The proper term used by railroad personnel is "pilot".

The "station semaphore" is properly called "order boards" and the "water spout" was commonly called a "standpipe".

Possibly, in other parts of the world, these other terms may have been different, but "cowcather": never!

Suburban Station at Petoskey

This is the GR&I (later PRR) suburban station at Petoskey, which operated during the summer months for tourists headed out for the day at Walloon lake or Alanson. The steam engine pictured could operate in either direction (without turning on a wye track) to facilitate quick turnarounds. This suburban station was located about two blocks to the south from the main passenger station which still exists in 2011, without passenger train service.

Railroad expansion plans

Compare this one to the Petoskey depot view posted a few days earlier. Station platform is longer and has a new roof structure in 1908. New station platform surface. More tracks about the depot -- the expansion process is evident in this picture with rock wall stone on the flat cars. Extra track is to be added and the water spout seems to be missing in '08 shot -- as is the station semaphore signal. Engine number 4 is backing toward you in this view -- and may be the engine in the foreground in the 1908 view -- a number 4 seems to be on the forward headlight number board of the 4-4-0 in the '08 view though it is not clear. The engine cabs are a bit different -- back cab windows are at a higher level in the 'o8 photo. Rolling tail light shade is missing in this shot but evident in the '08 view.

Tank Engine

The loco is a tank engine -- it has no separate tender. Both the coal bunker and water tank are carried on a rearward extension of the loco frame, in this case on a four-wheeled truck. It is a type of engine commonly but not always correctly referred to in the US as a "Forney." They were designed to be run safely at track speed in either direction without turning, making them well suited to suburban trains.

Next Stop

You are right, the engine is designed to run tender first at the head of the train. The likely destination is Harbor Springs, which was served by a branch line diverging just north of Petoskey. Another depot photo shows a main line train on the track adjacent to the station, and a branch line train with a similar engine, tender first, on the next track. In some eras, through Pullmans were carried from Cincinnati and Chicago, dropping wealthy tourists close to their lake front hotels.

It's a double ender

In this era about the only locomotives with big headlights on both ends were either switchers or double-enders. The catcher on the rear does indeed indicate this hog has regular assignment on a job where half of the trips are backward.

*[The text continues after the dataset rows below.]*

-- ==== Sys2Proof/Machine/Metrology.lean ====
section
/-!
DEFINITION. Measurement and energy: the MC's arithmetic on the precision samples, substitution, no-load rules, feeds and
harmonic windows, spare rotation, offset capture and the snapshot (spec/07). Sums are exact integers over a common
denominator; energies are rounded once, to 2^−32 µWh, to nearest with ties to even (DESIGN CHOICE, log entry 32).
-/

namespace Sys2Proof.Machine

open Sys2Proof

/-- Integer square root, most significant bit first. -/
def isqrtBits : Nat → Nat → Nat → Nat
  | 0, _, r => r
  | b + 1, n, r => isqrtBits b n (if (r + 2 ^ b) * (r + 2 ^ b) ≤ n then r + 2 ^ b else r)

/-- The integer nearest to `√(n / d)`. -/
def roundSqrt (n d : Nat) : Nat :=
  if d = 0 then 0
  else
    let r := isqrtBits 64 (n / d) 0
    if (2 * r + 1) * (2 * r + 1) * d ≤ 4 * n then r + 1 else r

def State.updMet (s : State) (f : MetSt → MetSt) : State := { s with met := f s.met }

/-- The rotation of front end `e`, and changes of the parts. -/
def State.rot (s : State) (e : Nat) : RotSt := nth (RotSt.rest 2) s.met.rots e
def State.updMo (s : State) (j : Nat) (f : MetOut → MetOut) : State := s.updMet fun m => { m with outs := upd m.outs j f }
def State.updMf (s : State) (i : Nat) (f : MetFeed → MetFeed) : State := s.updMet fun m => { m with feeds := upd m.feeds i f }
def State.updRot (s : State) (e : Nat) (f : RotSt → RotSt) : State := s.updMet fun m => { m with rots := upd m.rots e f }

/-! ### Discarded samples (R166) -/

/-- First and last index of the run of discarded samples that holds sample `k`, in a span of `m` samples. -/
def runLo (d : List Nat) : Nat → Nat
  | 0 => 0
  | k + 1 => if d.contains k then runLo d k else k + 1
def runHi (d : List Nat) (m : Nat) : Nat → Nat → Nat
  | 0, k => k
  | n + 1, k => if d.contains (k + 1) && decide (k + 1 < m) then runHi d m n (k + 1) else k

/-- What lies around the samples of an SF: how many samples were discarded at the end of the SF before and at the start of the one
after. -/
structure Around where
  tail : Nat
  head : Nat
deriving DecidableEq, Repr

/-- Sample `k` in sixths: as it came, interpolated in a run of one or two, none in a longer run, whichever SFs the run lies in.
`last` is the valid sample before the SF and its discards, `after` the valid one that follows. -/
def fillAt (x : List Int) (d : List Nat) (w : Around) (last after : Int) (k : Nat) : Option Int :=
  if !d.contains k then some (6 * nth 0 x k)
  else
    let m := x.length
    let a := runLo d k
    let b := runHi d m m k
    let pre := if a = 0 then w.tail else 0
    let len := b + 1 - a + pre + (if b + 1 = m then w.head else 0)
    if 3 ≤ len then none
    else
      let lo : Int := (a : Int) - 1 - pre
      let l := if a = 0 then last else nth 0 x (a - 1)
      let r := if b + 1 = m then after else nth 0 x (b + 1)
      some (6 * l + (r - l) * 6 * ((k : Int) - lo) / ((len : Int) + 1))

/-- Discarded samples at the end of an SF. -/
def tailOf (d : List Nat) : Nat := if d.contains 31 then 32 - runLo d 31 else 0

/-- The last valid sample of an SF. -/
def lastValid (x : List Int) (d : List Nat) (old : Int) : Int :=
  (idx x.length).foldl (fun a k => if d.contains k then a else nth 0 x k) old

/-- Sum of a list of integers. -/
def sumI (l : List Int) : Int := l.foldl (· + ·) 0

/-- Samples held inside ±lim. -/
def clipAll (lim : Int) (l : List Int) : List Int := l.map (clampI (-lim) lim)

/-! ### Outputs (R171 to R174) -/

/-- Results of one SF of an output: current numerators over `den`, power numerators over `6 × 10^6 × den²`. -/
structure SfOut where
  v6 : List Int
  inum : List Int
  den : Int
  pnum : List Int
deriving DecidableEq, Repr

/-- Shunt factor over 10^16 at a temperature (R171). -/
def shuntK (m : MetOut) : Int :=
  10 ^ 16 + m.alpha * (m.tsh - m.tCal) * 10 ^ 5 + m.beta * (m.tsh - m.tCal) * (m.tsh - m.tCal)

/-- Samples of an offset capture: 64 SFs of 32 (R163). -/
def capN : Int := 2048

/-- Denominator of the current samples, in A. -/
def State.iDen (s : State) (j : Nat) : Int :=
  let rcal : Int := (s.fld (MET_RSH_RCAL j) : Nat)
  let d := if s.fld (MET_OCFG_SENSOR j) = 1 then capN * (6000 * rcal * shuntK (s.mo j)) else capN * 6000000
  if d ≤ 0 then 1 else d

/-- Numerator of a current sample: from the sensor input in sixths less the captured offset, or from the fast path in mA (R163,
R166, R171). -/
def State.iNum (s : State) (j : Nat) (u6 : Option Int) (fi : Int) : Int :=
  let rcal : Int := (s.fld (MET_RSH_RCAL j) : Nat)
  let off := (s.mo j).off
  match s.fld (MET_OCFG_SENSOR j), u6 with
  | 1, some u => if rcal = 0 then 0 else (capN * u - off) * 10000 * 10 ^ 16
  | 1, none => capN * (fi * 6 * rcal * shuntK (s.mo j))
  | 2, some u => rcal * (capN * u - off)
  | 2, none => capN * (fi * 6000)
  | _, _ => 0

/-- What the sensor input would read, in sixths and with its offset, at a fast-path current: what a substituted sample puts into the
mean that the offset capture forms (R163, R166). -/
def State.uOf (s : State) (j : Nat) (fi : Int) : Int :=
  let rcal : Int := (s.fld (MET_RSH_RCAL j) : Nat)
  let u := if s.fld (MET_OCFG_SENSOR j) = 1 then rneDiv (6 * fi * rcal * shuntK (s.mo j)) (10000 * 10 ^ 16)
    else if rcal = 0 then 0 else rneDiv (6000 * fi) rcal
  u + rneDiv (s.mo j).off capN

/-- Range of the sensor input: 100 mV in nV, or 2.5 A in µA (Table 7.1). -/
def State.uRange (s : State) (j : Nat) : Int := if s.fld (MET_OCFG_SENSOR j) = 2 then 2500000 else 100000000

/-- A substituted current stays inside the range of the sensor input (R161, R166). -/
def State.iSub (s : State) (j : Nat) (u6 : Option Int) (fi : Int) : Int :=
  let n := s.iNum j u6 fi
  match u6 with
  | some _ => n
  | none => clampI (s.iNum j (some (-6 * s.uRange j)) 0) (s.iNum j (some (6 * s.uRange j)) 0) n

/-- The sensor input's samples in sixths, clipped, with short runs of discards filled (R161, R166). -/
def State.uFill (s : State) (j : Nat) (x : MetOutIn) : List (Option Int) :=
  let m := s.mo j
  let u := clipAll (s.uRange j) x.u
  (idx u.length).map fun k => fillAt u m.disc ⟨m.tail, x.discAfter⟩ m.lastU (clampI (-s.uRange j) (s.uRange j) x.uAfter) k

The earlier picture of Petoskey shows a train ready to leave here, probably with this very engine, running in reverse.

If you search an old GR&I timetable from this time, you'll find out where this train was going. It probably ran to some branch terminal that had no turn facilities, or it may have ended its run at some main line station that had no turn facility.

One of the most famous short line steam roads today, Pennsylvania's Strasburg Rail Road has been doing that from the start; there never have been turn facilities at Strasburg.

Take a ride on the GR&I

Click to embiggen.

Typical Trolley Stop

Ok typical turn of the century trolley stop. two trolleys numerous interesting people, wait a second go back the sort of dapper guy in the foreground with the lapstrake skiff on a hand truck. Excuse me buddy but you can't take your fishing boat on the trolley even if you pay 2 fares.

I am really trying to figure this one out and just what is he doing with the boat at a trolley stop, we will probably never know.

[He's taking it (or sending it) somewhere else. This is, as noted in the caption, a railroad station, not a a trolley stop. - Dave]

Sorry Dave I was only looking at the Trolley that was probably bringing people to the train. But on another note, why is there a man sitting in the boat? is he part of the shipment?

Engine/Tender

I'd like to see that engine and tender from the side; it appears that it's a commuter run (from the crowd on the platform) but it must run in reverse a lot because of the cow-catcher on the tender. No turn wye at either end of its run? Railfans - help?

Always a first here

Never have seen a boat on a baggage carrier before.